Nothing but a number belongs in the answer: the count of lines below that contain the word "built".

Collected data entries
________________________

-- ==== Sys2Proof/Machine/Transcend.lean ====
section
/-!
DEFINITION. The mathematical functions behind the built-in ROM tables: 2^x, e^x, log2 x, ln x, 1/x and
1/sqrt x (R116, R124). A result is exact where it is dyadic; otherwise it is a value within 2^-270 of
the function, with a low bit that stands off the grid of every format, so that rounding it once is
rounding the function's value (log entry 19).
-/

namespace Sys2Proof.Machine

/-- Fraction bits of the working numbers. -/
def fixBits : Nat := 288

/-- ln 2 in units of 2^-288. -/
def ln2Fix : Nat := 0xb17217f7d1cf79abc9e3b39803f2f6af40f343267298b62d8a0d175b8baafa2be7b87620

/-- Terms `t` y/(k+1), ... of the exponential series, added up: `fuel` terms after term `k`. -/
def expSeries (y : Nat) : Nat → Nat → Nat → Nat → Nat
  | 0, _, _, acc => acc
  | fuel + 1, k, t, acc =>
    let t' := ((t * y) >>> fixBits) / (k + 1)
    expSeries y fuel (k + 1) t' (acc + t')

/-- e^y for y in [0, 1), both in units of 2^-288. -/
def expFix (y : Nat) : Nat := expSeries y 70 0 (1 <<< fixBits) (1 <<< fixBits)

/-- Sum of z^(2k+1) / (2k+1) from term `k` on: `fuel` terms. -/
def atanhSeries (z2 : Nat) : Nat → Nat → Nat → Nat → Nat
  | 0, _, _, acc => acc
  | fuel + 1, k, p, acc =>
    let p' := (p * z2) >>> fixBits
    atanhSeries z2 fuel (k + 1) p' (acc + p' / (2 * k + 3))

/-- ln m for m = n/d in [1, 2), in units of 2^-288. -/
def lnFix (n d : Nat) : Nat :=
  let z := ((n - d) <<< fixBits) / (n + d)
  2 * atanhSeries ((z * z) >>> fixBits) 100 0 z z

/-- A value of 288 fraction bits and a low bit off the grid. -/
def offGrid (neg : Bool) (m : Nat) (e : Int) : Val := .fin neg (2 * m + 1) 1 (e - fixBits - 1)

/-- The built-in functions by code (R108). -/
inductive Fn where
  | exp2 | exp | log2 | log | recip | rsqrt
  deriving DecidableEq, Repr

def Fn.ofCode (c : Nat) : Option Fn :=
  match c with
  | 1 => some .exp2 | 2 => some .exp | 3 => some .log2
  | 4 => some .log | 5 => some .recip | 6 => some .rsqrt
  | _ => none

/-- x in units of 2^-288, rounded down. -/
def toFix (x : Val) : Int := (Val.scale2 fixBits x).floor

/-- ln x for positive x, in units of 2^-288. -/
def lnOf (n d : Nat) (e : Int) : Int :=
  let k := floorLog2 n d e
  -- x = 2^k * m, with m = n' / d'
  let sh := e - k
  let m : Nat × Nat := if sh ≥ 0 then (shl n sh, d) else (n, shl d (-sh))
  k * ln2Fix + lnFix m.1 m.2

/-- The function's value at a finite nonzero argument of its domain (positive for the logarithms and the
reciprocal square root). The exponentials are asked only for |x| < 2^12 (R117). -/
def trueFn (f : Fn) (x : Val) : Val :=
  match x with
  | .fin s n d e =>
    match f with
    | .exp2 =>
      let k := x.floor
      let r := toFix (Val.sub x (Val.ofInt k))
      if r == 0 && x.isInteger then .fin false 1 1 k
      else offGrid false (expFix ((r.toNat * ln2Fix) >>> fixBits)) k
    | .exp =>
      let y := toFix x
      let k := y / (ln2Fix : Int)
      offGrid false (expFix (y - k * ln2Fix).toNat) k
    | .log2 =>
      let k := floorLog2 n d e
      if cmpMag n d e 1 1 k == .eq then Val.ofInt k
      else
        let t := lnOf n d e
        offGrid (t < 0) ((t.natAbs <<< fixBits) / ln2Fix) 0
    | .log =>
      let t := lnOf n d e
      if cmpMag n d e 1 1 0 == .eq then Val.zero else offGrid (t < 0) t.natAbs 0
    | .recip => .fin s d n (-e)
    | .rsqrt => Val.sqrt (.fin false d n (-e))
  | v => v

end Sys2Proof.Machine
end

________________________

--- RESPONSE TO THIS EXERCISE ---
2